Если ты действительно любишь кого-то, то не существует способа скрыть эту любовь. А значит, ты обречен страдать.
Он посадил ее в поезд, нежно поцеловал и сказал, что она поступила очень храбро, сказав ему все прямо.
Когда поезд тронулся, он увидел, что по ее лицу, такому родному и близкому, катятся слезы.
– Не унывай, – сказал он ей одними губами, улыбаясь и махая рукой. Его собственные чувства были крепко заперты за внешним фасадом мужественности. Выпрямив плечи, он бодрым шагом покинул вокзал.

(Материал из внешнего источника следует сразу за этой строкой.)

/-- Restores a task's state from its save area into a free context and gives the area back (R236, R237, R405). -/
def restoreTask (s : State) (c : Nat) (t : Task) (area : Nat) : State :=
  let w (o : Nat) : Word := homeWord s (area + o)
  let outst := if (w 0x68).toNat % 4 = 3 then 0 else (w 0x68).toNat % 4
  let cause : BitVec 8 := (w 0x50).setWidth 8
  let (v1, s) := s.free
  let (v2, s) := s.free
  let low : List Trap :=
    if neverReported cause then []
    else match t.low with
      | some k => if k.cause = cause then [k] else [{ cause := cause, val := v1, aux := v2 }]
      | none => [{ cause := cause, val := v1, aux := v2 }]
  let x := s.ctx c
  let x : Context := { x with
    run := if outst = 1 then .blocked .mailboxAck s.time.toNat else if outst = 2 then .blocked .amsgAccept s.time.toNat
      else .running
    pc := w 0x00, level := .task, flags := (w 0x10).setWidth 6, round := (RoundMode.ofCode ((w 0x18).toNat % 8)).getD .rne
    orphan := (w 0x20).getLsbD 7, paired := (s.core (coreOf c)).bridle.isSome
    ktrap := { cause := (w 0x28).setWidth 8, val := w 0x30, pc := w 0x38, aux := w 0x40 }
    latch := (w 0x60).setWidth 5 ||| 0x07 ||| t.woken, outst := outst, acked := (w 0x68).getLsbD 2
    mbxmask := (w 0x70).setWidth 32, pmask := (w 0x70).extractLsb' 32 4, ident := t.ident
    oflags := t.oflags, pend := low ++ t.pend
    task := some { t with save := none, pend := [], low := none, wait := none, woken := 0, oflags := 0, pinned := none, target := none, exempt := t.lastStop, lastStop := none } }
  let x := (List.range 64).foldl (fun (x : Context) j =>
    x.setReg (BitVec.ofNat 6 j)
      (Reg.ofCap (BitVec.ofNat 128 (ofBytes (homeBytes s (area + 0x100 + 16 * j) 16))) (homeTag s (area + 0x100 + 16 * j)))) x
  let x := (List.range 16).foldl (fun (x : Context) j => x.setPred (BitVec.ofNat 4 j) (w (0x600 + 8 * j))) x
  let x := (List.range 32).foldl (fun (x : Context) j =>
    x.setVreg (BitVec.ofNat 5 j) (BitVec.ofNat 2048 (ofBytes (homeBytes s (area + 0x800 + 256 * j) 256)))) x
  let o := t.gti.toNat * 2 + 1
  let s := (List.range 8).foldl (fun s j => s.modTline o j fun q => { q with count := (w (0x80 + 8 * j)).toNat }) s
  let s := releaseArea (s.setCtx c x) t
  let s := if kindOf c != .compute then s
    else match savedItems s t.ident area with
      | some (pa, sm, am, fm, rs) =>
        (restoreImage s c sm am fm rs fun o n => ofBytes (homeBytes s (pa + o) n)).modCtx c fun x => { x with mimage := pa }
      | none => s
  pairStarts s (coreOf c)

/-- Forwarding entries of a core (R239). -/
def fwdRoom (s : State) (core : Nat) : Bool := decide ((s.core core).fwd.length < 16)

def addFwd (s : State) (core : Nat) (f : Fwd) : State := s.modCore core fun k => { k with fwd := k.fwd ++ [f] }

/-- Where a migration goes, once it can: the free context of the destination, and a free forwarding entry (R239). -/
def migrationTo (s : State) (c : Nat) (t : Task) (image : Nat) : Option Nat :=
  match t.target with
  | none => none
  | some (dest, _) =>
    match freeOn s dest with
    | none => none
    | some d =>
      let m := matrixOf s c
      let items := (List.range 32).foldl (fun (a : BitVec 32) j => if (m.slot j).owner = some c then a ||| (1 <<< j) else a) 0
      let accs := (List.range 8).foldl (fun (a : BitVec 8) j => if (m.acc j).owner = some c then a ||| (1 <<< j) else a) 0
      if fwdRoom s (coreOf c) && (image == 0 || conflicts s d items accs == (0, 0)) then some d else none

В течение этого года Тэра была его другом, его возлюбленной, его критиком, судьей и союзником. Он позволял ей лепить его характер. Без нее он не был бы тем, кто он есть сейчас.
Тэра провела два тяжелых дня, обходя местные рестораны, и, наконец, нашла работу официантки в вечернее время в маленькой итальянской траттории в десяти минутах ходьбы от дома. Это была тяжелая работа, но все лучше, чем быть безработной и каждую среду стоять в длинной грустной очереди неудачников, доказывая право на государственное пособие.

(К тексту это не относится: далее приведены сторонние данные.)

-- ==== Sys2Proof/Certificates/Slice0/Obligations.lean ====
section
/-! DEFINITION. The statements for the provers. -/

open Sys2Proof Sys2Proof.Machine

/-- In the state after reset: the time base is 0; every general register of every context is untagged zero and every
FLAGS register, CLFLAGS register and event counter is zero; every bank is in cache mode; every DIECTL reads STATE 0,
REASON 0, STOPPC 0; no compute die and no host core belongs to a partition; no partition is enabled; no custody
record is installed; no lane is bound; memory has its canonical form and no write is left over, the invariant that
StepKeepsMemory keeps. That memory reads zero everywhere, and that the general registers and FLAGS hold zero before
a task is dispatched, is the model's own choice, which the assumption log names. -/
def Obligations.ResetValues : Prop :=
  State.reset.time = 0 ∧ (∀ c i, (State.reset.ctx c).reg i = {}) ∧ (∀ c, (State.reset.ctx c).flags = 0) ∧
  (∀ d n, Sparse.get 0 (State.reset.die d).clflags n = 0) ∧ (∀ k n, Sparse.get 0 (State.reset.core k).evc n = 0) ∧
  (∀ cl b, bankMode State.reset cl b = .cache) ∧
  (∀ p, (State.reset.dieCtl p).state = 0 ∧ (State.reset.dieCtl p).reason = 0 ∧ (State.reset.dieCtl p).stoppc = 0) ∧
  (∀ k, partOfCore State.reset k = 0xFF) ∧ (∀ p, (State.reset.part p).en = false) ∧
  (∀ k, (State.reset.base k).custEn = false) ∧ (∀ l, (State.reset.lane l).bound = false) ∧
  ∀ a, byteAt State.reset a = 0 ∧
  Memory.wf State.reset.mem = true ∧ State.reset.writes = []

/-- For every state whose memory has the canonical form and every step that answers a next state: the memory has the
canonical form again, no write of the step is left over, and the byte at every address is the last one the step
wrote there, or, where it wrote none, the byte that stood there before, whatever instruction, event or passing of
time the step was. -/
def Obligations.StepKeepsMemory : Prop :=
  ∀ s t, Memory.wf s.mem = true → step s = .next t →
    Memory.wf t.mem = true ∧ t.writes = [] ∧
    ∃ ws : List Host.Cell, ∀ a, Memory.read t.mem a =
      match ws.find? fun c => c.1 == a with
      | some c => c.2
      | none => Memory.read s.mem a

/-- When it is a context's turn and the context runs with nothing pending and past no unresolved branch: if its pc is a multiple of 4, its twelve
bytes lie in one page and are fetched, and they decode to an instruction i, the step is exec of i at that state with
the context acting, its writes put into memory; if they decode to nothing, the step takes cause 0x01 with the reason
and W2 once everything older has completed; a pc that is no multiple of 4 takes cause 0x03 with TRAPVAL the pc. At
custodian level the bytes fetched from populated, unpoisoned HBM that no frame hold and no lost die keeps, and whose
tags match, are those at the address itself. With an empty
agenda and no other agent able to move, the turn is the acting context's. -/
def Obligations.StepRunsDecoded : Prop :=
  (∀ (s : State) (c : Nat) (r : List Turn), s.agenda = .issue c :: r → isContext c = true →
    issues (s.ctx c).run = true → (s.ctx c).pend = [] → (s.ctx c).request = none → (s.ctx c).vq.length < 2 →
    (s.ctx c).spec = none →
    let u : State := { s with agenda := r, writes := [], cur := c }
    (∀ b i, (s.ctx c).pc.toNat % 4 = 0 → (s.ctx c).pc.toNat % 4096 ≤ 4084 → fetchPart u c (s.ctx c).pc 12 = .ok b →
      decodeBytes (kindOf c) b = .ok i → step s = commitOutcome s (exec i u)) ∧
    (∀ b e, (s.ctx c).pc.toNat % 4 = 0 → (s.ctx c).pc.toNat % 4096 ≤ 4084 → fetchPart u c (s.ctx c).pc 12 = .ok b →
      decodeBytes (kindOf c) b = .error e → settled u c = true →
      step s = .next (s.commit (takeTrap u c
        { cause := 0x01, val := BitVec.ofNat 64 (e.reason.toNat * 2 ^ 32 + ofBytes (b.take 4)) }))) ∧
    ((s.ctx c).pc.toNat % 4 ≠ 0 → settled u c = true →
      step s = .next (s.commit (takeTrap u c { cause := 0x03, val := (s.ctx c).pc })))) ∧
  (∀ (s : State) (c : Nat) (pc : Word), (s.ctx c).ident.custodian = true → isHbm pc.toNat = true →
    (∀ l ∈ lineAddrs pc.toNat 12, readHeld s c l = false ∧ poisoned s l = false ∧
      (s.die (dieOf c)).lost.getLsbD (homeDie s l) = false ∧ sealBad s l = false) →
    fetchPart s c pc 12 = .ok (homeBytes s pc.toNat 12)) ∧
  (∀ s : State, s.agenda = [] → s.up = true →
    (∀ i ∈ candidates { s with writes := [] }, moves { s with writes := [] } i = false) →
    step s = commitOutcome s (issue { s with writes := [] } s.cur))

/-- Built field by field as R36 lays the word out: ?!p1 add.i64 q7, g1, g2, g3, -1; mulh.n32 of g1 and g2 to a
remote mailbox m4 of the core in g9; cseal g1, g2, g3; br -1; st.n16 [g5 + 8], m3; csrw 0x20, g7; eret.kernel g30;
phwait g1, g2, g3; ?p3 vadd.f32 v31, v2, v3; bcent.nolate g1, g2, cid 0xABC decode to those instructions on a core
that has them; the first with the reserved hint bit set, eret on a compute core, and the phwait word with its VAR 1
decode to nothing, each with its reason. -/
def Obligations.SpecWordsDecode : Prop :=
  let h : Hdr := { guard := { neg := false, p := 0 }, hints := 0 }
  let zero : Fields := { opc := 0, var := 0, d := 0, a := 0, b := 0, g := 0, h := 0, x := 0 }
  let add : Fields := { zero with var := 0b000011, d := 0x77, a := 0x01, b := 0x02, g := 0b10001, x := 0x03#8 ++ 0x7FFFFFFFF#35 }
  let eret : Fields := { zero with opc := 0x084, var := 1, a := 0x1E }
  let phwait : Fields := { zero with opc := 0x147, d := 0x01, a := 0x02, b := 0x03 }
  decode .compute add.pack = .ok (.add { h := { guard := { neg := true, p := 1 }, hints := 0 }, ty := .i64, d := .q 7
                                         a := .g 1, b := .g 2, c := .g 3, imm := 0x7FFFFFFFF }) ∧
  decode .service (Fields.pack { zero with opc := 0x003, var := 0b000110, d := 0xC4, a := 0x01, b := 0x02, x := 0x09#8 ++ 0#35 })
    = .ok (.mulh { h := h, ty := .n32, d := .xm 4 9, a := .g 1, b := .g 2, imm := 0 }) ∧
  decode .host (Fields.pack { zero with opc := 0x022, d := 0x01, a := 0x02, b := 0x03 })
    = .ok (.cseal { h := h, d := 1, a := 2, b := 3 }) ∧
  decode .compute (Fields.pack { zero with opc := 0x030, x := 0x7FFFFFFFFFF }) = .ok (.br { h := h, imm := -1 }) ∧
  decode .service (Fields.pack { zero with opc := 0x061, var := 0b000101, a := 0x05, b := 0x83, x := 8 })
    = .ok (.st { h := h, ty := .n16, a := 5, b := .m 3, off := 8 }) ∧
  decode .host (Fields.pack { zero with opc := 0x082, a := 0x07, x := 0x20 }) = .ok (.csrw { h := h, a := .g 7, num := 0x20 }) ∧
  decode .service eret.pack = .ok (.eret { h := h, kern := true, a := 30 }) ∧
  decode .compute phwait.pack = .ok (.phwait { h := h, d := .g 1, a := .g 2, b := .g 3 }) ∧
  decode .compute (Fields.pack { zero with opc := 0x200, var := 0x08, d := 0x5F, a := 0x42, b := 0x43, g := 0b00011 })
    = .ok (.vadd { h := { guard := { neg := false, p := 3 }, hints := 0 }, sat := false, ty := .f32, d := 31, a := 2, b := 3 }) ∧
  decode .compute (Fields.pack { zero with opc := 0x380, var := 1, d := 0x01, b := 0x02, x := 0xABC })
    = .ok (.bcent { h := h, nolate := true, d := .g 1, b := .g 2, cid := 0xABC }) ∧
  decode .compute (Fields.pack { add with h := 0x01 }) = .error .nonzeroReserved ∧
  decode .compute eret.pack = .error .wrongKind ∧
  decode .compute (Fields.pack { phwait with var := 1 }) = .error .undefinedVar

Зарплаты вместе с чаевыми хватало на то, чтобы давать матери небольшую сумму на ведение домашнего хозяйства и начать откладывать деньги для оплаты уроков игры на скрипке, которые она собиралась брать у кого-нибудь из известных педагогов.
Она разбила сердце отца, взбунтовавшись против его страстного желания видеть свою дочь в мире музыки. А теперь все, что она хотела, – это играть.
Весь день, пока мать находилась на работе, она занималась без перерыва. У нее была глубокая потребность брать в руки драгоценный инструмент отца и играть на нем. За этим изнуряющим режимом не стояло какой-то конкретной цели. Что-то просто толкало ее изнутри. Как будто она должна была за несколько недель наверстать упущенное за два года.